One of my social media clients said something profound: this is also a global mental health crisis. I see that meme going around “our grandparents had to go to war, we just have to sit on our couches.”

(I caveat *all of this* with the fact that I am fully aware of—and grateful for—my immense privilege right now in a million ways.)

But isolation is so dangerous for our mental health. As humans, we are social creatures—we need each other to survive. This is hard on all of us in our own ways—nobody is spared. Hard looks different to everyone. For me, it’s being alone and worried about spiraling back into a deep depression. It’s worrying if I do get this and get really sick and am all alone. It’s being worried about my 72-year-old father and my 85-year-old aunt 3,000 miles away.

I can only speak to my own experience, and I am not (yet! one day…) a licensed mental health professional, but here’s what’s helped me so far.

Keeping up with therapy. My therapist is based in NYC, so we were already doing teletherapy. (Some friends have asked me how I like that, and we started in-person first before I moved, so I had experience being in the same room with her. It’s been about 10 months doing teletherapy and it feels to me about 98% the same as being in a room with her.)

Medication. I take Ativan on an as-needed basis…and there’s a lot of need lately.

Structuring my day as best as possible. An entire day spent in my apartment is incredibly daunting if I don’t have a plan for the day.)

Long walks with a friend and our dogs—without my phone. I’m so grateful for where I live, always, and especially now. I love that my apartment building feels like a community.

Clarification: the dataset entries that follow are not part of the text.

-- ==== Sys2Proof/Tests/Slice0.lean ====
section
/-! SUPPORT. Tests. Expected results are the spec's: the operation map of spec/opcode_table.json and the vectors of
95_test_vectors.md (named VL, VS, VT, VH, X, P there). The witnesses at the end show, for every obligation with hypotheses,
concrete states and operands that meet them. -/

namespace Sys2Proof.Tests.Slice0

open Sys2Proof Sys2Proof.Machine

/-- The start state of 95_test_vectors.md section 4: distinct register values. -/
def loadStart (lcr iir lsr : Byte) (rx : List Byte) : State :=
  { State.reset with
    reg := { ier := 0xA1, iir := iir, fcr := 0xA3, efr := 0xA4, lcr := lcr, mcr := 0xA6, lsr := lsr, msr := 0x00,
             scr := 0xA9, dll := 0xAA, dlm := 0xAB }
    rx := rx }

/-- The start state of 95_test_vectors.md sections 5 and 6. -/
def storeStart (lcr ier iir : Byte) (rx : List Byte) : State :=
  { State.reset with reg := { Regs.default with lcr := lcr, ier := ier, iir := iir }, rx := rx }

/-- A dead device. -/
def dead : State := { State.reset with life := .dead }

/-- The next state of an outcome. -/
def after : Host.Outcome State Fault Refusal → Option State
  | .next s => some s
  | .fault _ => none
  | .refused _ => none

/-- Why an outcome is refused. -/
def refusal : Host.Outcome State Fault Refusal → Option Refusal
  | .next _ => none
  | .fault _ => none
  | .refused r => some r

/-- One step on a freshly presented operation. -/
def run (op : Operation) (s : State) : Option State := after (step (present op s))

/-- `out[0]` of a successful LOAD. -/
def out0 (s : State) : Option Byte :=
  match s.response with
  | .loadOk (b :: _) => some b
  | _ => none

/-- What a LOAD vector of section 4 shows: `out[0]`, the registers and `rx` afterwards. -/
def loaded (op : Operation) (s : State) : Option (Option Byte × Regs × List Byte) :=
  (run op s).map fun t => (out0 t, t.reg, t.rx)

/-- What a STORE vector of section 5 shows: the response, the registers and `tx` afterwards. -/
def stored (op : Operation) (s : State) : Option (Response × Regs × List Byte) :=
  (run op s).map fun t => (t.response, t.reg, t.tx)

/-! ## The well-formedness checks refuse an ill-formed row -/

/-- R45: a LOAD of length zero, in every in-window LOAD row. -/
theorem test_wf_load_length_zero :
    [Instr.ldData 0 0, Instr.ldDll 0 0, Instr.ldIer 0 0, Instr.ldDlm 0 0,
     Instr.ldIir 0 0, Instr.ldEfr 0 0, Instr.ldLcr 0 0, Instr.ldMcr 0 0,
     Instr.ldLsr 0 0, Instr.ldMsr 0 0, Instr.ldScr 0 0].all (fun i => !i.wf) = true := by decide

/-- R45: a STORE of no byte, in every in-window STORE row. -/
theorem test_wf_store_no_byte :
    [Instr.stData 0 [], Instr.stDll 0 [], Instr.stIer 0 [], Instr.stDlm 0 [],
     Instr.stFcr 0 [], Instr.stEfr 0 [], Instr.stLcr 0 [], Instr.stMcr 0 [],
     Instr.stLsr 0 [], Instr.stMsr 0 [], Instr.stScr 0 []].all (fun i => !i.wf) = true := by decide

/-- R41: an out-of-window row has address 64 or more; the boundary on both sides, and length zero. -/
theorem test_wf_out_of_window :
    (Instr.ldOow 63 1).wf = false ∧ (Instr.ldOow 64 1).wf = true ∧ (Instr.ldOow 64 0).wf = false ∧
    (Instr.stOow 63 [0xFF]).wf = false ∧ (Instr.stOow 64 [0xFF]).wf = true ∧ (Instr.stOow 64 []).wf = false := by decide

/-- R45, D5: the presented operations outside the contract. -/
theorem test_contract_refuses_length_zero :
    (Operation.load 0 0).inContract = false ∧ (Operation.store 0 []).inContract = false ∧
    (Operation.load 0 1).inContract = true := by decide

/-! ## Decoding: each row from its word (the `encoding` column of spec/opcode_table.json, ignored bits chosen) -/

theorem test_decode_ldData : decode 0x03 (.load 0b000000 1) = .ok (.ldData 0b000 1) := by decide

theorem test_decode_ldDll : decode 0x80 (.load 0b000111 1) = .ok (.ldDll 0b111 1) := by decide

theorem test_decode_ldIer : decode 0x03 (.load 0b001001 1) = .ok (.ldIer 0b001 1) := by decide

theorem test_decode_ldDlm : decode 0x80 (.load 0b001100 1) = .ok (.ldDlm 0b100 1) := by decide

theorem test_decode_ldIir : decode 0x80 (.load 0b010010 1) = .ok (.ldIir 0b010 1) := by decide

theorem test_decode_ldEfr : decode 0xBF (.load 0b010101 1) = .ok (.ldEfr 0b101 1) := by decide

theorem test_decode_ldLcr : decode 0x03 (.load 0b011011 1) = .ok (.ldLcr 0b011 1) := by decide

theorem test_decode_ldMcr : decode 0x03 (.load 0b100110 1) = .ok (.ldMcr 0b110 1) := by decide

theorem test_decode_ldLsr : decode 0x03 (.load 0b101000 1) = .ok (.ldLsr 0b000 1) := by decide

theorem test_decode_ldMsr : decode 0x03 (.load 0b110001 1) = .ok (.ldMsr 0b001 1) := by decide

theorem test_decode_ldScr : decode 0x03 (.load 0b111111 1) = .ok (.ldScr 0b111 1) := by decide

theorem test_decode_ldOow : decode 0xBF (.load 0b1000000 2) = .ok (.ldOow 64 2) := by decide

theorem test_decode_stData : decode 0x7F (.store 0b000111 [0xA5]) = .ok (.stData 0b111 [0xA5]) := by decide

theorem test_decode_stDll : decode 0xBF (.store 0b000001 [0xA5]) = .ok (.stDll 0b001 [0xA5]) := by decide

theorem test_decode_stIer : decode 0x00 (.store 0b001000 [0xA5]) = .ok (.stIer 0b000 [0xA5]) := by decide

theorem test_decode_stDlm : decode 0xFF (.store 0b001110 [0xA5]) = .ok (.stDlm 0b110 [0xA5]) := by decide

theorem test_decode_stFcr : decode 0xBE (.store 0b010011 [0xA5]) = .ok (.stFcr 0b011 [0xA5]) := by decide

theorem test_decode_stEfr : decode 0xBF (.store 0b010101 [0xA5]) = .ok (.stEfr 0b101 [0xA5]) := by decide

theorem test_decode_stLcr : decode 0xBF (.store 0b011010 [0xA5]) = .ok (.stLcr 0b010 [0xA5]) := by decide

theorem test_decode_stMcr : decode 0x80 (.store 0b100100 [0xA5]) = .ok (.stMcr 0b100 [0xA5]) := by decide

theorem test_decode_stLsr : decode 0x80 (.store 0b101001 [0xA5]) = .ok (.stLsr 0b001 [0xA5]) := by decide

theorem test_decode_stMsr : decode 0xBF (.store 0b110111 [0xA5]) = .ok (.stMsr 0b111 [0xA5]) := by decide

theorem test_decode_stScr : decode 0xBF (.store 0b111000 [0xA5]) = .ok (.stScr 0b000 [0xA5]) := by decide

theorem test_decode_stOow : decode 0x00 (.store 0b1000001 [0xA5]) = .ok (.stOow 65 [0xA5]) := by decide

/-- The five rows without an address decode from their kind (R67). -/
theorem test_decode_kinds :
    decode 0xBF .tick = .ok .tick ∧ decode 0xBF (.hostRx 0x58) = .ok (.hostRx 0x58) ∧
    decode 0xBF .construct = .ok .construct ∧ decode 0xBF (.createLink "/tmp/a") = .ok (.createLink "/tmp/a") ∧
    decode 0xBF .destroy = .ok .destroy := by decide

/-- D3: no wrap at 32 or 64 bits (section 2). -/
theorem test_decode_no_wrap :
    decode 0x00 (.load 4294967296 1) = .ok (.ldOow 4294967296 1) ∧
    decode 0x00 (.load 18446744073709551616 1) = .ok (.ldOow 18446744073709551616 1) := by decide

/-- A table word and its run as the first operation after reset (log 6): the word of LD.SCR. -/
theorem test_table_word : decodeTableWord 8 0b111000 = some (.ldScr 0 1) ∧
    (after (step (State.reset.withFetchWord 8 0b111000))).map out0 = some (some 0x00) := by decide

/-! ## LOAD rows (section 4) -/

/-- VL1 -/
theorem test_ldData_pops : loaded (.load 0 1) (loadStart 0x03 0x01 0x60 [0x58, 0x59]) =
    some (some 0x58, (loadStart 0x03 0x01 0x60 [0x58, 0x59]).reg, [0x59]) := by decide
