/-- The VE column of Table 2.12 (02 R67), with the minor values and reserved bits of each entry. -/
def parseVe (w w1 : Nat) : Except Reject Instr :=
  match w / 2 ^ 24 % 64 with
  | 0x01 => do pure (.vadd (tok w) (fld 32 w 19) (fld 32 w 14) (fld 32 w 9) (← enum Rounding.ofCode (bits w 8 6)) (← enum FpFmt.ofCode (bits w 5 3)) (fld 8 w 0))
  | 0x02 => do pure (.vsub (tok w) (fld 32 w 19) (fld 32 w 14) (fld 32 w 9) (← enum Rounding.ofCode (bits w 8 6)) (← enum FpFmt.ofCode (bits w 5 3)) (fld 8 w 0))
  | 0x03 => do pure (.vmul (tok w) (fld 32 w 19) (fld 32 w 14) (fld 32 w 9) (← enum Rounding.ofCode (bits w 8 6)) (← enum FpFmt.ofCode (bits w 5 3)) (fld 8 w 0))
  | 0x04 => do pure (.vdiv (tok w) (fld 32 w 19) (fld 32 w 14) (fld 32 w 9) (← enum Rounding.ofCode (bits w 8 6)) (← enum FpFmt.ofCode (bits w 5 3)) (fld 8 w 0))
  | 0x05 => do zero w 13 9; pure (.vsqrt (tok w) (fld 32 w 19) (fld 32 w 14) (← enum Rounding.ofCode (bits w 8 6)) (← enum FpFmt.ofCode (bits w 5 3)) (fld 8 w 0))
  | 0x06 => do pure (.vfma (tok w) (fld 32 w 19) (fld 32 w 14) (fld 32 w 9) (← enum Rounding.ofCode (bits w 8 6)) (← enum FpFmt.ofCode (bits w 5 3)) (fld 8 w 0))
  | 0x07 => do pure (.vfms (tok w) (fld 32 w 19) (fld 32 w 14) (fld 32 w 9) (← enum Rounding.ofCode (bits w 8 6)) (← enum FpFmt.ofCode (bits w 5 3)) (fld 8 w 0))
  | 0x08 => do pure (.vfnma (tok w) (fld 32 w 19) (fld 32 w 14) (fld 32 w 9) (← enum Rounding.ofCode (bits w 8 6)) (← enum FpFmt.ofCode (bits w 5 3)) (fld 8 w 0))
  | 0x09 => do zero w 8 6; pure (.vmin (tok w) (fld 32 w 19) (fld 32 w 14) (fld 32 w 9) (← enum FpFmt.ofCode (bits w 5 3)) (fld 8 w 0))
  | 0x0a => do zero w 8 6; pure (.vmax (tok w) (fld 32 w 19) (fld 32 w 14) (fld 32 w 9) (← enum FpFmt.ofCode (bits w 5 3)) (fld 8 w 0))
  | 0x0b =>
    match bits w 8 6 with
    | 0 => do zero w 13 9; pure (.vsgnNeg (tok w) (fld 32 w 19) (fld 32 w 14) (← enum FpFmt.ofCode (bits w 5 3)) (fld 8 w 0))
    | 1 => do zero w 13 9; pure (.vsgnAbs (tok w) (fld 32 w 19) (fld 32 w 14) (← enum FpFmt.ofCode (bits w 5 3)) (fld 8 w 0))
    | 2 => do pure (.vsgnCp (tok w) (fld 32 w 19) (fld 32 w 14) (fld 32 w 9) (← enum FpFmt.ofCode (bits w 5 3)) (fld 8 w 0))
    | 3 => do pure (.vsgnXs (tok w) (fld 32 w 19) (fld 32 w 14) (fld 32 w 9) (← enum FpFmt.ofCode (bits w 5 3)) (fld 8 w 0))
    | 4 => do zero w 13 9; pure (.vsgnExp (tok w) (fld 32 w 19) (fld 32 w 14) (← enum FpFmt.ofCode (bits w 5 3)) (fld 8 w 0))
    | _ => .error .minor
  | 0x0c => do zero w 8 6; pure (.viadd (tok w) (fld 32 w 19) (fld 32 w 14) (fld 32 w 9) (← enum IntFmt.ofCode (bits w 5 3)) (fld 8 w 0))
  | 0x0d => do zero w 8 6; pure (.visub (tok w) (fld 32 w 19) (fld 32 w 14) (fld 32 w 9) (← enum IntFmt.ofCode (bits w 5 3)) (fld 8 w 0))
  | 0x0e => do zero w 8 6; pure (.vimul (tok w) (fld 32 w 19) (fld 32 w 14) (fld 32 w 9) (← enum IntFmt.ofCode (bits w 5 3)) (fld 8 w 0))
  | 0x0f => do zero w 8 6; pure (.vand (tok w) (fld 32 w 19) (fld 32 w 14) (fld 32 w 9) (← enum IntFmt.ofCode (bits w 5 3)) (fld 8 w 0))
  | 0x10 => do zero w 8 6; pure (.vor (tok w) (fld 32 w 19) (fld 32 w 14) (fld 32 w 9) (← enum IntFmt.ofCode (bits w 5 3)) (fld 8 w 0))
  | 0x11 => do zero w 8 6; pure (.vxor (tok w) (fld 32 w 19) (fld 32 w 14) (fld 32 w 9) (← enum IntFmt.ofCode (bits w 5 3)) (fld 8 w 0))
  | 0x12 => do zero w 8 6; pure (.vshl (tok w) (fld 32 w 19) (fld 32 w 14) (fld 32 w 9) (← enum IntFmt.ofCode (bits w 5 3)) (fld 8 w 0))
  | 0x13 => do zero w 8 6; pure (.vshr (tok w) (fld 32 w 19) (fld 32 w 14) (fld 32 w 9) (← enum IntFmt.ofCode (bits w 5 3)) (fld 8 w 0))
  | 0x14 => do zero w 8 6; pure (.vsar (tok w) (fld 32 w 19) (fld 32 w 14) (fld 32 w 9) (← enum IntFmt.ofCode (bits w 5 3)) (fld 8 w 0))
  | 0x15 => do zero w 8 6; pure (.vimin (tok w) (fld 32 w 19) (fld 32 w 14) (fld 32 w 9) (← enum IntFmt.ofCode (bits w 5 3)) (fld 8 w 0))
  | 0x16 => do zero w 8 6; pure (.vimax (tok w) (fld 32 w 19) (fld 32 w 14) (fld 32 w 9) (← enum IntFmt.ofCode (bits w 5 3)) (fld 8 w 0))
  | 0x17 => do zero w 23 22; pure (.vcmp (tok w) (fld 8 w 19) (fld 32 w 14) (fld 32 w 9) (← enum Cond.ofCode (bits w 8 6)) (← enum FpFmt.ofCode (bits w 5 3)) (fld 8 w 0))
  | 0x18 => do zero w 23 22; pure (.vicmp (tok w) (fld 8 w 19) (fld 32 w 14) (fld 32 w 9) (← enum ICond.ofCode (bits w 8 6)) (← enum IntFmt.ofCode (bits w 5 3)) (fld 8 w 0))
  | 0x19 => do zero w 12 12; pure (.vcvt (tok w) (fld 32 w 19) (fld 32 w 14) (flag w 13) (← enum VFmt.ofCode (bits w 11 9)) (← enum Rounding.ofCode (bits w 8 6)) (← enum VFmt.ofCode (bits w 5 3)) (fld 8 w 0))
  | 0x1a => do zero w 13 9; pure (.vqnt (tok w) (fld 32 w 19) (fld 32 w 14) (← enum Rounding.ofCode (bits w 8 6)) (← enum QntType.ofCode (bits w 5 3)) (fld 8 w 0))
  | 0x1b => do zero w 8 6; pure (.vxacc (tok w) (fld 32 w 19) (fld 32 w 14) (fld 32 w 9) (← enum FixFmt.ofCode (bits w 5 3)) (fld 8 w 0))
  | 0x1c => do pure (.vxrnd (tok w) (fld 32 w 19) (fld 32 w 14) (fld 32 w 9) (← enum Rounding.ofCode (bits w 8 6)) (← enum HFmt.ofCode (bits w 5 3)) (fld 8 w 0))
  | 0x1d => do zero w 8 6; pure (.vperm (tok w) (fld 32 w 19) (fld 32 w 14) (fld 32 w 9) (← enum LaneW.ofCode (bits w 5 3)) (fld 8 w 0))
  | 0x1e => do pure (.vbcast (tok w) (fld 32 w 19) (fld 32 w 14) (fld 512 w 5) (← enum LaneW.ofCode (bits w 4 3)) (fld 8 w 0))
  | 0x1f => do pure (.vslide (tok w) (fld 32 w 19) (fld 32 w 14) (fld 32 w 9) (fld 64 w 3) (fld 8 w 0))
  | 0x20 => do zero w 8 6; pure (.vsel (tok w) (fld 32 w 19) (fld 32 w 14) (fld 32 w 9) (← enum LaneW.ofCode (bits w 5 3)) (fld 8 w 0))
  | 0x21 => do zero w 13 9; pure (.vredsum (tok w) (fld 32 w 19) (fld 32 w 14) (← enum Rounding.ofCode (bits w 8 6)) (← enum HFmt.ofCode (bits w 5 3)) (fld 8 w 0))
  | 0x22 =>
    match bits w 6 6 with
    | 0 => do zero w 13 7; pure (.vredmin (tok w) (fld 32 w 19) (fld 32 w 14) (← enum RedFmt.ofCode (bits w 5 3)) (fld 8 w 0))
    | 1 => do zero w 13 7; pure (.vredmax (tok w) (fld 32 w 19) (fld 32 w 14) (← enum RedFmt.ofCode (bits w 5 3)) (fld 8 w 0))
    | _ => .error .minor
  | 0x23 => do zero w 13 6; pure (.viredsum (tok w) (fld 32 w 19) (fld 32 w 14) (← enum IntFmt.ofCode (bits w 5 3)) (fld 8 w 0))
  | 0x24 => do zero w 13 9; pure (.vld (tok w) (fld 32 w 19) (fld 32 w 14) (fld 8 w 6) (← enum VFmt.ofCode (bits w 5 3)) (fld 8 w 0))
  | 0x25 => do zero w 13 9; pure (.vst (tok w) (fld 32 w 19) (fld 32 w 14) (fld 8 w 6) (← enum VFmt.ofCode (bits w 5 3)) (fld 8 w 0))
  | 0x26 => do pure (.vlds (tok w) (fld 32 w 19) (fld 32 w 14) (fld 32 w 9) (fld 8 w 6) (← enum VFmt.ofCode (bits w 5 3)) (fld 8 w 0))
  | 0x27 => do pure (.vsts (tok w) (fld 32 w 19) (fld 32 w 14) (fld 32 w 9) (fld 8 w 6) (← enum VFmt.ofCode (bits w 5 3)) (fld 8 w 0))
  | 0x28 => do pure (.vgath (tok w) (fld 32 w 19) (fld 32 w 14) (fld 32 w 9) (fld 8 w 6) (← enum VFmt.ofCode (bits w 5 3)) (fld 8 w 0))
  | 0x29 => do pure (.vscat (tok w) (fld 32 w 19) (fld 32 w 14) (fld 32 w 9) (fld 8 w 6) (← enum VFmt.ofCode (bits w 5 3)) (fld 8 w 0))
  | 0x2a => do pure (.vtrd (tok w) (fld 32 w 19) (fld 32 w 14) (← enum Dir.ofCode (bits w 13 12)) (fld 64 w 6) (← enum TileFmt.ofCode (bits w 5 3)) (fld 8 w 0))
  | 0x2b => do pure (.vtwr (tok w) (fld 32 w 19) (fld 32 w 14) (← enum Dir.ofCode (bits w 13 12)) (fld 64 w 6) (← enum TileFmt.ofCode (bits w 5 3)) (fld 8 w 0))
  | 0x2c =>
    match bits w 8 6 with
    | 0 => do zero w 18 9; zero w 5 3; pure (.vflgRd (tok w) (fld 32 w 19) (fld 8 w 0))
    | 1 => do zero w 23 19; zero w 13 9; zero w 5 3; pure (.vflgClr (tok w) (BitVec.ofNat 5 (w / 2 ^ 14)) (fld 8 w 0))
    | 2 => do zero w 23 19; zero w 13 9; zero w 5 3; pure (.vflgWr (tok w) (fld 32 w 14) (fld 8 w 0))
    | 3 => do zero w 23 22; zero w 13 9; zero w 5 3; pure (.vflgAny (tok w) (fld 8 w 19) (BitVec.ofNat 5 (w / 2 ^ 14)) (fld 8 w 0))
    | 4 => do zero w 23 22; zero w 18 9; zero w 5 0; pure (.vflgTm (tok w) (fld 8 w 19))
    | 5 => do zero w 23 9; zero w 5 0; pure (.vflgCtm (tok w))
    | _ => .error .minor
  | 0x2d => do zero w 13 6; pure (.vpush (tok w) (fld 32 w 19) (fld 32 w 14) (← enum LaneW.ofCode (bits w 5 3)) (fld 8 w 0))
  | 0x2e =>
    match bits w 6 6 with
    | 0 => do zero w 13 12; zero w 8 7; zero w 2 0; pure (.vpopPack (tok w) (fld 32 w 19) (fld 32 w 14) (fld 8 w 9) (← enum LaneW.ofCode (bits w 5 3)))
    | 1 => do zero w 13 7; pure (.vpopExp (tok w) (fld 32 w 19) (fld 32 w 14) (← enum LaneW.ofCode (bits w 5 3)) (fld 8 w 0))
    | _ => .error .minor
  | 0x2f => do zero w 13 9; pure (.vexp (tok w) (fld 32 w 19) (fld 32 w 14) (← enum Rounding.ofCode (bits w 8 6)) (← enum HFmt.ofCode (bits w 5 3)) (fld 8 w 0))
  | 0x30 => do zero w 13 9; pure (.vlog (tok w) (fld 32 w 19) (fld 32 w 14) (← enum Rounding.ofCode (bits w 8 6)) (← enum HFmt.ofCode (bits w 5 3)) (fld 8 w 0))
  | 0x31 => do zero w 13 9; pure (.verf (tok w) (fld 32 w 19) (fld 32 w 14) (← enum Rounding.ofCode (bits w 8 6)) (← enum HFmt.ofCode (bits w 5 3)) (fld 8 w 0))
  | 0x32 => do zero w 6 6; pure (.vorient2 (tok w) (fld 32 w 19) (fld 32 w 14) (fld 32 w 9) (flag w 8) (flag w 7) (← enum HFmt.ofCode (bits w 5 3)) (fld 8 w 0))
  | 0x33 => do zero w 6 6; pure (.vorient3 (tok w) (fld 32 w 19) (fld 32 w 14) (fld 32 w 9) (flag w 8) (flag w 7) (← enum HFmt.ofCode (bits w 5 3)) (fld 8 w 0))
  | 0x34 => do zero w 6 6; pure (.vincirc (tok w) (fld 32 w 19) (fld 32 w 14) (fld 32 w 9) (flag w 8) (flag w 7) (← enum HFmt.ofCode (bits w 5 3)) (fld 8 w 0))
  | 0x35 => do zero w 6 6; pure (.vinsph (tok w) (fld 32 w 19) (fld 32 w 14) (fld 32 w 9) (flag w 8) (flag w 7) (← enum HFmt.ofCode (bits w 5 3)) (fld 8 w 0))
  | 0x36 => do zero w 6 6; pure (.vsegx (tok w) (fld 32 w 19) (fld 32 w 14) (fld 32 w 9) (flag w 8) (flag w 7) (← enum HFmt.ofCode (bits w 5 3)) (fld 8 w 0))
  | 0x37 =>
    match bits w 8 6 with
    | 0 => do zero w 23 22; zero w 18 17; zero w 13 12; zero w 5 3; pure (.vmskAnd (tok w) (fld 8 w 19) (fld 8 w 14) (fld 8 w 9) (fld 8 w 0))
    | 1 => do zero w 23 22; zero w 18 17; zero w 13 12; zero w 5 3; pure (.vmskOr (tok w) (fld 8 w 19) (fld 8 w 14) (fld 8 w 9) (fld 8 w 0))
    | 2 => do zero w 23 22; zero w 18 17; zero w 13 12; zero w 5 3; pure (.vmskXor (tok w) (fld 8 w 19) (fld 8 w 14) (fld 8 w 9) (fld 8 w 0))
    | 3 => do zero w 23 22; zero w 18 17; zero w 13 12; zero w 5 3; pure (.vmskAndn (tok w) (fld 8 w 19) (fld 8 w 14) (fld 8 w 9) (fld 8 w 0))
    | 4 => do zero w 18 17; zero w 13 9; zero w 5 3; pure (.vmskTov (tok w) (fld 32 w 19) (fld 8 w 14) (fld 8 w 0))
    | 5 => do zero w 23 22; zero w 13 9; zero w 5 3; pure (.vmskFromv (tok w) (fld 8 w 19) (fld 32 w 14) (fld 8 w 0))
    | 6 => do zero w 18 17; zero w 13 9; zero w 5 3; pure (.vmskCnt (tok w) (fld 32 w 19) (fld 8 w 14) (fld 8 w 0))
    | 7 => do zero w 18 17; zero w 13 9; zero w 5 3; pure (.vmskFirst (tok w) (fld 32 w 19) (fld 8 w 14) (fld 8 w 0))
    | _ => .error .minor
  | 0x38 => do zero w 13 6; pure (.vmov (tok w) (fld 32 w 19) (fld 32 w 14) (← enum LaneW.ofCode (bits w 5 3)) (fld 8 w 0))
  | 0x39 => do zero w 18 6; pure (.viota (tok w) (fld 32 w 19) (← enum FixFmt.ofCode (bits w 5 3)) (fld 8 w 0))
  | 0x3a => do zero w 23 4; pure (.veTkw (tok w) (← fifoIn .ve w))
  | 0x3b => do zero w 23 4; pure (.veTks (tok w) (← fifoOut .ve w))
  | 0x3c => do pure (.veLoop (tok w) (fld 1024 w 14) (flag w 13) (fld 8192 w 0))
  | 0x3d => do zero w1 31 16; pure (.veSeg (tok w) (BitVec.ofNat 24 w) (BitVec.ofNat 16 w1))
  | 0x3e => do zero w 23 0; pure (.veSafe (tok w))
  | 0x3f => do zero w 23 0; pure (.veEnd (tok w))
  | _ => .error .major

Limiting my news consumption. I began all of this obsessively refreshing and reading everything I could. I wanted to know everything I could, to feel like I had a sense of control. LOLLL. The only things we can control right now are STAYING THE FUCK AWAY FROM PEOPLE (unless your work requires otherwise) and how we react. I’m working on social media content for a health website, so my work right now is also centered around coronavirus. I found myself on my couch this morning with coronavirus content on my laptop and the Today Show in the background covering it…and, no.

Staying in contact with people. I check in with my family a lot. I check in on my friends who also deal with mental illness. I check in on my friends with pre-existing health conditions. I check in on the amazing friends I have who work in healthcare, who are out there fighting for our health every day. I check in on the friends who look like they have it all together. None of us are immune to difficult feelings around this right now.

…but also creating boundaries. If I’m feeling an information/technology overload, I might not get back to you right away. If I’m feeling emotionally vulnerable, I’m going to put my oxygen mask on first. I’ve fought so hard to get my mental health to a stable place, that I need to continue to take care of it if I’m going to be there for people I care about.

Reminding myself I don’t necessarily need to use this time to be productive. (But I’m also having fun making some terrible art with pastels.) Slowing down is taking care of ourselves, too—and on some greater level, I think this is what this crisis is asking the entire planet to do.

Helping how I can. I gave blood the other day, and you should, too, if you can. There’s a severe blood shortage due to blood drive cancelations. There’s a friend I know who depends on transfusions to survive. I did this to help her and help everyone else out there. I’m donating to the LA Food Bank. I’m ordering from local restaurants to help support them. (OK, that one’s not new, but.) I’m using the social media platforms I can to try to amplify hopefully-helpful information. My favorite source on Instagram is Jessica Yellin. She’s a former CNN journalist who is breaking all of this down very plainly. I find she’s generally not alarmist—until the situation (like this weekend, while bars and restaurants were still open) calls for it.

What’s been helpful to you so far in coping with all of this? Is there anything you’d like to see me write about that could be helpful?